Supplied material>
-- ==== Sys2Proof/Laws/KindsDevice.lean ====
section
/-!
SUPPORT. What each operation can touch. The collector, resets, power, starts, clocks, accesses, the serial port.
-/
set_option Elab.async false
namespace Sys2Proof.Machine

set_option linter.unusedTactic false
set_option linter.unreachableTactic false

theorem logMsg_kinds (m : Msg) : Prog.All (Act.among 0x900016000000000000000000008000010) (logMsg m) := by
  unfold logMsg
  repeat' with_reducible first | refine all_leaf ?_ | (show within _ _ = true; with_unfolding_all exact rfl) | (show Act.among _ _; with_unfolding_all exact tb rfl) | refine raise_kinds _ _ (by exact tb rfl) ?_ | refine satAdd_kinds _ _ ?_ | refine setF_kinds _ _ ?_ | refine setReg_kinds _ _ ?_ | refine (updFault_kinds ..).mono ?_ | refine lies_FLT_FIRST_words ?_ (by decide) | refine lies_FLT_LOG_words ?_ (by decide) | (show Nat.testBit _ _ = true; exact tb rfl) | (show lies _ _; (try dsimp only [F.FLT_LOG_STAT_next, F.FLT_LOG_STAT_since_clear, F.FLT_LOG_STAT_wrapped, F.FLT_LOG_repeats, F.FLT_LOG_total, F.FLT_LOG_valid, F.FLT_STAT_total]); first | refine lies_FLT_STAT ?_ | refine lies_FLT_LOG_STAT ?_ | refine lies_FLT_FIRST ?_ | refine lies_FLT_FIRST_at ?_ (by decide) (by decide) | refine lies_FLT_EVENT ?_ | refine lies_FLT_LOG ?_ | refine lies_FLT_LOG_at ?_ (by decide) (by decide) | split) | exact all_skip_i | refine all_cons ?_ ?_ | exact all_nil | refine all_seq_i ?_ ?_ | refine all_read_i fun _ => ?_ | refine all_when_i ?_ | refine all_each_i fun _ => ?_ | refine all_ifSome_i fun _ => ?_ | split | dsimp only | contradiction

theorem logClear_kinds : Prog.All (Act.among 0x800014000000000000000000008000000) (logClear) := by
  unfold logClear
  repeat' with_reducible first | refine all_leaf ?_ | (show within _ _ = true; with_unfolding_all exact rfl) | (show Act.among _ _; with_unfolding_all exact tb rfl) | refine setReg_kinds _ _ ?_ | refine setWide_kinds _ _ _ ?_ | refine (updFault_kinds ..).mono ?_ | refine lies_FLT_FIRST_words ?_ (by decide) | refine lies_FLT_LOG_words ?_ (by decide) | (show Nat.testBit _ _ = true; exact tb rfl) | (show lies _ _; first | refine lies_FLT_LOG_STAT ?_ | refine lies_FLT_FIRST ?_ | refine lies_FLT_FIRST_at ?_ (by decide) (by decide) | refine lies_FLT_LOG ?_ | refine lies_FLT_LOG_at ?_ (by decide) (by decide) | split) | exact all_skip_i | refine all_cons ?_ ?_ | exact all_nil | refine all_seq_i ?_ ?_ | refine all_read_i fun _ => ?_ | refine all_when_i ?_ | refine all_each_i fun _ => ?_ | refine all_ifSome_i fun _ => ?_ | split | dsimp only | contradiction

theorem recordBegin_kinds (r : RecordX) : Prog.All (Act.among 0x8000000) (recordBegin r) := by
  unfold recordBegin
  repeat' with_reducible first | refine all_leaf ?_ | (show within _ _ = true; with_unfolding_all exact rfl) | (show Act.among _ _; with_unfolding_all exact tb rfl) | refine (updFault_kinds ..).mono ?_ | exact all_skip_i | refine all_cons ?_ ?_ | exact all_nil | refine all_seq_i ?_ ?_ | refine all_read_i fun _ => ?_ | refine all_when_i ?_ | refine all_each_i fun _ => ?_ | refine all_ifSome_i fun _ => ?_ | split | dsimp only | contradiction

theorem recordWrite_kinds (r : RecordX) (failed : Bool) : Prog.All (Act.among 0x130000000000000000000000308008010) (recordWrite r failed) := by
  unfold recordWrite
  repeat' with_reducible first | refine all_leaf ?_ | (show within _ _ = true; with_unfolding_all exact rfl) | (show Act.among _ _; with_unfolding_all exact tb rfl) | refine raise_kinds _ _ (by exact tb rfl) ?_ | refine satAdd_kinds _ _ ?_ | refine (send_kinds ..).mono ?_ | refine setF_kinds _ _ ?_ | refine (updFault_kinds ..).mono ?_ | (show Nat.testBit _ _ = true; exact tb rfl) | (show lies _ _; (try dsimp only [F.FLT_REC_CTL_write, F.FLT_REC_STAT_result, F.FLT_REC_STAT_sequence, F.FLT_REC_STAT_skipped, F.FLT_REC_STAT_used]); first | refine lies_FLT_REC_STAT ?_ | refine lies_FLT_REC_CTL ?_ | refine lies_FLT_EVENT ?_ | split) | exact all_skip_i | refine all_cons ?_ ?_ | exact all_nil | refine all_seq_i ?_ ?_ | refine all_read_i fun _ => ?_ | refine all_when_i ?_ | refine all_each_i fun _ => ?_ | refine all_ifSome_i fun _ => ?_ | split | dsimp only | contradiction
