theorem setF_ctl_state {hi lo v : Nat} : (setF ⟨R.PORT_CTL p, hi, lo⟩ v).Spares (R.PORT_STATE p) := spares_setF.2 (home_ne hp)

theorem sleepRest_pst : (sleepRest p).Ensures fun s => s.pst p = stSleep := leads_read fun _ _ _ =>
  ensures_now (enterRest_pst hp (by decide)) <| leads_cons (maintains_f (setF_ctl_state hp)) <|
    leads_cons (maintains_when fun _ => leads_cons (maintains_f (setPending_state hp)) <| leads_cons (maintains_f fun _ => id) leads_nil) leads_nil

theorem sleepRest_above {hi lo n : Nat} (hl : 9 < lo) : (sleepRest p).Maintains fun s => s.f ⟨R.PORT_STATE p, hi, lo⟩ = n := leads_read fun _ _ _ =>
  leads_cons (enterRest_above hp hl) <| leads_cons (maintains_f (setF_ctl_state hp)) <|
    leads_cons (maintains_when fun _ => leads_cons (maintains_f (setPending_state hp)) <| leads_cons (maintains_f fun _ => id) leads_nil) leads_nil

theorem movePort_rest {st : Nat} (hst : st < 8) : (movePort p (enterRest p st)).Ensures fun s => s.pst p = st := fun s hs _ =>
  (f_movePort (stays_STATE hp) hs).trans (enterRest_pst hp hst s hs trivial)

theorem movePort_above {change : Prog} {hi lo n : Nat} (h : change.Maintains fun s => s.f ⟨R.PORT_STATE p, hi, lo⟩ = n) :
    (movePort p change).Maintains fun s => s.f ⟨R.PORT_STATE p, hi, lo⟩ = n := fun s hs hn =>
  (f_movePort (stays_STATE hp) hs).trans (h s hs hn)

theorem toDisabled_pst : (toDisabled p).Ensures fun s => s.pst p = stDisabled := leads_read fun _ _ _ =>
  ensures_later <| ensures_now (movePort_rest hp (by decide)) <| leads_cons (maintains_f (setPending_state hp)) <|
    leads_cons setF_beside <| leads_cons (maintains_f fun _ => id) leads_nil

theorem toSleep_pst {n : Nat} : (toSleep p n).Ensures fun s => s.pst p = stSleep := leads_read fun _ _ _ =>
  ensures_later <| ensures_now (fun _ hs _ => (f_movePort (stays_STATE hp) hs).trans (sleepRest_pst hp _ hs trivial)) <|
    leads_cons (maintains_f (setF_spares (stays_STATE hp).aside (lies_PORT_TC10_STAT (tb rfl)))) leads_nil

omit hp in
/-- The excluded modes are cleared. -/
theorem clearExcluded_excluded : (clearExcluded p).Ensures fun s => s.f (F.PORT_STATE_excluded p) = 0 :=
  ensures_now setF_ensures (leads_cons (maintains_f fun _ => id) leads_nil)

omit hp in
theorem clearExcluded_state {hi lo n : Nat} (h : hi < 16 ∨ 23 < lo) : (clearExcluded p).Maintains fun s => s.f ⟨R.PORT_STATE p, hi, lo⟩ = n :=
  leads_cons (setF_beside h) <| leads_cons (maintains_f fun _ => id) leads_nil

theorem toDisabled_excluded : (toDisabled p).Maintains fun s => s.f (F.PORT_STATE_excluded p) = 0 := leads_read fun _ _ _ =>
  leads_cons (maintains_when fun _ => clearExcluded_excluded.leads) <| leads_cons (movePort_above hp (enterRest_above hp (by decide))) <|
    leads_cons (maintains_f (setPending_state hp)) <| leads_cons setF_beside <| leads_cons (maintains_f fun _ => id) leads_nil

theorem toSleep_excluded {n : Nat} : (toSleep p n).Maintains fun s => s.f (F.PORT_STATE_excluded p) = 0 := leads_read fun _ _ _ =>
  leads_cons (maintains_when fun _ => clearExcluded_excluded.leads) <| leads_cons (movePort_above hp (sleepRest_above hp (by decide))) <|
    leads_cons (maintains_f (setF_spares (stays_STATE hp).aside (lies_PORT_TC10_STAT (tb rfl)))) leads_nil

/-! The control word. -/

theorem clearExcluded_ctl : (clearExcluded p).Spares (R.PORT_CTL p) := ⟨spares_setF.2 (home_ne hp), fun _ => id, trivial⟩

theorem enterRest_ctl {st : Nat} : (enterRest p st).Spares (R.PORT_CTL p) := spares_own (enterRest_kinds p st) (apart_PORT_CTL hp (by decide) (by decide) (by decide))

theorem enterListen_ctl {b : Bool} : (enterListen p b).Spares (R.PORT_CTL p) := spares_own (enterListen_kinds p b) (apart_PORT_CTL hp (by decide) (by decide) (by decide))

theorem toListen_ctl {b : Bool} : (toListen p b).Spares (R.PORT_CTL p) := movePort_spares (stays_CTL hp) (enterListen_ctl hp)

theorem toDisabled_ctl : (toDisabled p).Spares (R.PORT_CTL p) := fun _ =>
  ⟨all_when_i (clearExcluded_ctl hp), movePort_spares (stays_CTL hp) (enterRest_ctl hp), spares_of (setPending_kinds p _) (stays_CTL hp).aside,
    spares_setF.2 (home_ne hp), fun _ => id, trivial⟩

/-- SLEEP writes CTL.admin = 0b01. -/
theorem sleepRest_admin : (sleepRest p).Ensures fun s => s.f (F.PORT_CTL_admin p) = 1 := leads_read fun _ _ _ =>
  ensures_later <| ensures_now setF_ensures <| leads_cons (maintains_when fun _ =>
    leads_cons (maintains_f (spares_of (setPending_kinds p _) (stays_CTL hp).aside)) <| leads_cons (maintains_f fun _ => id) leads_nil) leads_nil

theorem toSleep_admin {n : Nat} : (toSleep p n).Ensures fun s => s.f (F.PORT_CTL_admin p) = 1 := leads_read fun _ _ _ =>
  ensures_later <| ensures_now (fun _ hs _ => (f_movePort (stays_CTL hp) hs).trans (sleepRest_admin hp _ hs trivial)) <|
    leads_cons (maintains_f (setF_spares (stays_CTL hp).aside (lies_PORT_TC10_STAT (tb rfl)))) leads_nil

/-! The way out of FAULT. -/

/-- Where a port goes by CTL.admin. -/
def LeavesBy (p admin : Nat) (held : Bool) (u : State) : Prop :=
  (admin = 0 → u.pst p = stDisabled) ∧ (admin = 1 → u.pst p = stSleep) ∧ (2 ≤ admin → u.pst p = if held then stSleep else stListen)

omit hp in
/-- The move out of FAULT. -/
def faultExit (s : State) (p : Nat) : Prog :=
  match s.f (F.PORT_CTL_admin p) with
  | 0 => toDisabled p
  | 1 => toSleep p (s.f (F.PORT_TC10_STAT_last_sleep p))
  | _ => if s.heldByOrphan p then toSleep p 5 else toListen p false

omit hp in
theorem run_leaveFault (h : s.pst p = stFault) (hr : (s.port p).resetting = false) : run (leaveFault p) s = run (faultExit s p) s := by
  unfold leaveFault
  rw [run_read, run_when, if_pos (by simp [h, hr])]
  rfl

theorem leaveFault_leaves (hs : s.ok = true) (h : s.pst p = stFault) (hr : (s.port p).resetting = false) :
    LeavesBy p (s.f (F.PORT_CTL_admin p)) (s.heldByOrphan p) (run (leaveFault p) s) := by
  rw [run_leaveFault h hr, faultExit]
  generalize s.f (F.PORT_CTL_admin p) = a
  match a with
  | 0 => exact ⟨fun _ => toDisabled_pst hp s hs trivial, fun e => absurd e (by decide), fun e => absurd e (by decide)⟩
  | 1 => exact ⟨fun e => absurd e (by decide), fun _ => toSleep_pst hp s hs trivial, fun e => absurd e (by decide)⟩
  | n + 2 =>
    refine ⟨fun e => absurd e (by omega), fun e => absurd e (by omega), fun _ => ?_⟩
    cases s.heldByOrphan p
    · exact toListen_pst hp s hs trivial
    · exact toSleep_pst hp s hs trivial

theorem leaveFault_excluded : (leaveFault p).Maintains fun s => s.f (F.PORT_STATE_excluded p) = 0 := leads_read fun _ _ _ => maintains_when fun _ => by
  split
  · exact toDisabled_excluded hp
  · exact toSleep_excluded hp
  · split
    · exact toSleep_excluded hp
    · exact toListen_above hp (by decide)

end

/-! What the admission of a move looks at. -/

/-- The state of a port, its place in a cane and its PORTS record are as before. -/
structure SameFor (p : Nat) (s t : State) : Prop where
  state : t.reg (R.PORT_STATE p) = s.reg (R.PORT_STATE p)
  canes : ∀ k < 4, t.reg (R.CANE_CFG k) = s.reg (R.CANE_CFG k)
  mld : t.mld = s.mld

theorem SameFor.f (h : SameFor p s t) (hi lo : Nat) : t.f ⟨R.PORT_STATE p, hi, lo⟩ = s.f ⟨R.PORT_STATE p, hi, lo⟩ := congrArg (bits · hi lo) h.state

theorem SameFor.pst (h : SameFor p s t) : t.pst p = s.pst p := h.f 2 0

theorem SameFor.caneOf (h : SameFor p s t) (q : Nat) : t.caneOf q = s.caneOf q := caneOf_congr h.canes

theorem SameFor.portEnabled (h : SameFor p s t) (q : Nat) : t.portEnabled q = s.portEnabled q := by
  simp only [State.portEnabled, State.portByte, State.sec, h.mld]

theorem SameFor.heldByOrphan (h : SameFor p s t) : t.heldByOrphan p = s.heldByOrphan p := by
  have e : t.bit (F.PORT_STATE_orphan p) = s.bit (F.PORT_STATE_orphan p) := congrArg (· == 1) (h.f 12 12)
  simp only [State.heldByOrphan, e, State.macPort, h.caneOf, State.orphanSleep, State.portByte, State.sec, h.mld]

/-- A program that touches none of them, from its mask. -/
theorem sameFor_of {K : Nat} (hk : Prog.All (Act.among K) prog) (hst : prog.Spares (R.PORT_STATE p)) (hs : s.ok = true)
    (h62 : K.testBit 62 = false := by decide) (h63 : K.testBit 63 = false := by decide)
    (h326 : K.testBit 326 = false := by decide) (h11 : K.testBit 11 = false := by decide) : SameFor p s (run prog s) where
  state := run_reg_frame _ prog hst s (State.ok_regs_sorted hs)
  canes _ hk4 := run_reg_frame _ prog (spares_own hk (apart_CANE_CFG hk4 h62 h63 h326)) s (State.ok_regs_sorted hs)
  mld := run_mld_of hk h11

end Sys2Proof.Machine
end

section
/-!
SUPPORT. A write of CTL.admin: the loop and the anneal that it ends, and the move (R19, R132, R157, R199).
-/
set_option Elab.async false
namespace Sys2Proof.Machine

variable {p off a : Nat} {s t : State} {prog : Prog} {A : PortX → Prop}

/-! The loop and the anneal that end. -/

/-- What a port holds that neither a loop nor an anneal is about. -/
theorem endLoop_port {r : Nat} (hA : ∀ x w b l, A x → A { x with wait := w, loopHeld := b, loop := l }) : (endLoop p r).Maintains fun s => A (s.port p) :=
  leads_read fun _ _ _ => maintains_when fun _ => leads_cons setF_port <| leads_cons setF_port <|
    leads_cons (maintains_ifSome fun _ => maintains_port (K := 0x400) (tb rfl)) <|
    leads_cons (maintains_when fun _ => updPort_leads fun x h => hA x _ x.loopHeld x.loop h) <|
    leads_cons (updPort_leads fun x h => hA x x.wait _ _ h) leads_nil

theorem abortLoop_port (hA : ∀ x w b l, A x → A { x with wait := w, loopHeld := b, loop := l }) : (abortLoop p).Maintains fun s => A (s.port p) :=
  leads_read fun _ _ _ => leads_cons (maintains_port (loopCounted_kinds p) (by decide)) <| leads_cons (endLoop_port hA) <|
    leads_cons (maintains_when fun _ => leads_cons setF_port <| leads_cons setF_port <|
      leads_cons (maintains_ifSome fun _ => maintains_port (K := 0x400) (tb rfl)) leads_nil) leads_nil

theorem annealAbort_port (hA : ∀ x f b w, A x → A { x with fg := f, loopHeld := b, wait := w }) : (annealAbort p).Maintains fun s => A (s.port p) :=
  leads_read fun _ _ _ => leads_cons (maintains_when fun _ => leads_cons (updPort_leads fun x h => hA x _ _ _ h) <| leads_cons setF_port <|
      leads_cons setF_port <| leads_cons raise_port <| leads_cons (maintains_ifSome fun _ => maintains_port (K := 0x400) (tb rfl)) leads_nil) <|
    leads_cons (maintains_when fun _ => leads_cons setF_port <| leads_cons setF_port <|
      leads_cons (maintains_ifSome fun _ => maintains_port (K := 0x400) (tb rfl)) leads_nil) <|
    leads_cons (maintains_port (refreshBundleOf_kinds p) (by decide)) leads_nil

/-- What comes before the move: CTL.admin takes its value, a loop and an anneal end. -/
def adminTaken (p a : Nat) : Prog := block [setF (F.PORT_CTL_admin p) a, abortLoop p, annealAbort p]

theorem run_portAdminWrite : run (portAdminWrite p a) s = run (adminMove p a) (run (adminTaken p a) s) := rfl

/-- The kinds of its actions. -/
theorem adminTaken_kinds : Prog.All (Act.among 0x1c000000000008000000002500000000000000000000000004200000000000000000000000000000000000000000000200000750) (adminTaken p a) :=
  ⟨setF_kinds _ _ (lies_PORT_CTL (tb rfl)), (abortLoop_kinds p).sub, (annealAbort_kinds p).sub, trivial⟩

theorem adminTaken_same (hp : p < 64) (hs : s.ok = true) : SameFor p s (run (adminTaken p a) s) :=
  sameFor_of adminTaken_kinds (spares_own adminTaken_kinds (apart_PORT_STATE hp (by decide) (by decide) (by decide))) hs

theorem adminTaken_resetting {b : Bool} : (adminTaken p a).Maintains fun s => (s.port p).resetting = b :=
  leads_cons (setF_port (A := fun x => x.resetting = b)) <|
    leads_cons (abortLoop_port (A := fun x => x.resetting = b) fun _ _ _ _ h => h) <|
    leads_cons (annealAbort_port (A := fun x => x.resetting = b) fun _ _ _ _ h => h) leads_nil

theorem adminTaken_admin (hp : p < 64) (ha : a < 4) : (adminTaken p a).Ensures fun s => s.f (F.PORT_CTL_admin p) = a :=
  ensures_now (setF_ensures ha) <| leads_cons (maintains_f (spares_of (abortLoop_kinds p) (stays_CTL hp).aside)) <|
    leads_cons (maintains_f (spares_of (annealAbort_kinds p) (stays_CTL hp).aside)) leads_nil

theorem adminTaken_confined : (adminTaken p a).Confined p := ⟨setF_confined, abortLoop_confined, annealAbort_confined, trivial⟩

/-! The move, branch by branch (R132). -/

theorem run_adminMove_zero : run (adminMove p 0) s = run (toDisabled p) s := by
  unfold adminMove; rw [run_read, if_pos (by simp)]

theorem run_adminMove_sleep (he : s.portEnabled p = true) (h : s.pst p = stDisabled) :
    run (adminMove p 1) s = run (toSleep p (s.f (F.PORT_TC10_STAT_last_sleep p))) s := by
  unfold adminMove; rw [run_read, if_neg (by simp [he]), if_pos rfl, if_pos h]

/-- The way from DISABLED into service. -/
def intoService (s : State) (p : Nat) : Prog :=
  block [clearExcluded p, updPort p fun x => { x with returned := false }, if s.heldByOrphan p then toSleep p 5 else toListen p false]

theorem run_adminMove_service (ha : 2 ≤ a) (he : s.portEnabled p = true) (h : s.pst p = stDisabled) (hr : (s.port p).resetting = false) :
    run (adminMove p a) s = run (intoService s p) s := by
  unfold adminMove
  rw [run_read, if_neg (by simp [he]; omega), if_neg (by omega), if_pos h, hr]
  rfl

theorem intoService_pst (hp : p < 64) : (intoService s p).Ensures fun u => u.pst p = if s.heldByOrphan p then stSleep else stListen := by
  refine ensures_later <| ensures_later <| ensures_now ?_ leads_nil
  cases s.heldByOrphan p
  · exact toListen_pst hp
  · exact toSleep_pst hp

What you will do> Everything from the first line of the data through the line containing "set_option linter.unreachableTactic false" should be echoed exactly. Add nothing.

The answer>
-- ==== Sys2Proof/Laws/KindsDevice.lean ====
section
/-!
SUPPORT. What each operation can touch. The collector, resets, power, starts, clocks, accesses, the serial port.
-/
set_option Elab.async false
namespace Sys2Proof.Machine

set_option linter.unusedTactic false
set_option linter.unreachableTactic false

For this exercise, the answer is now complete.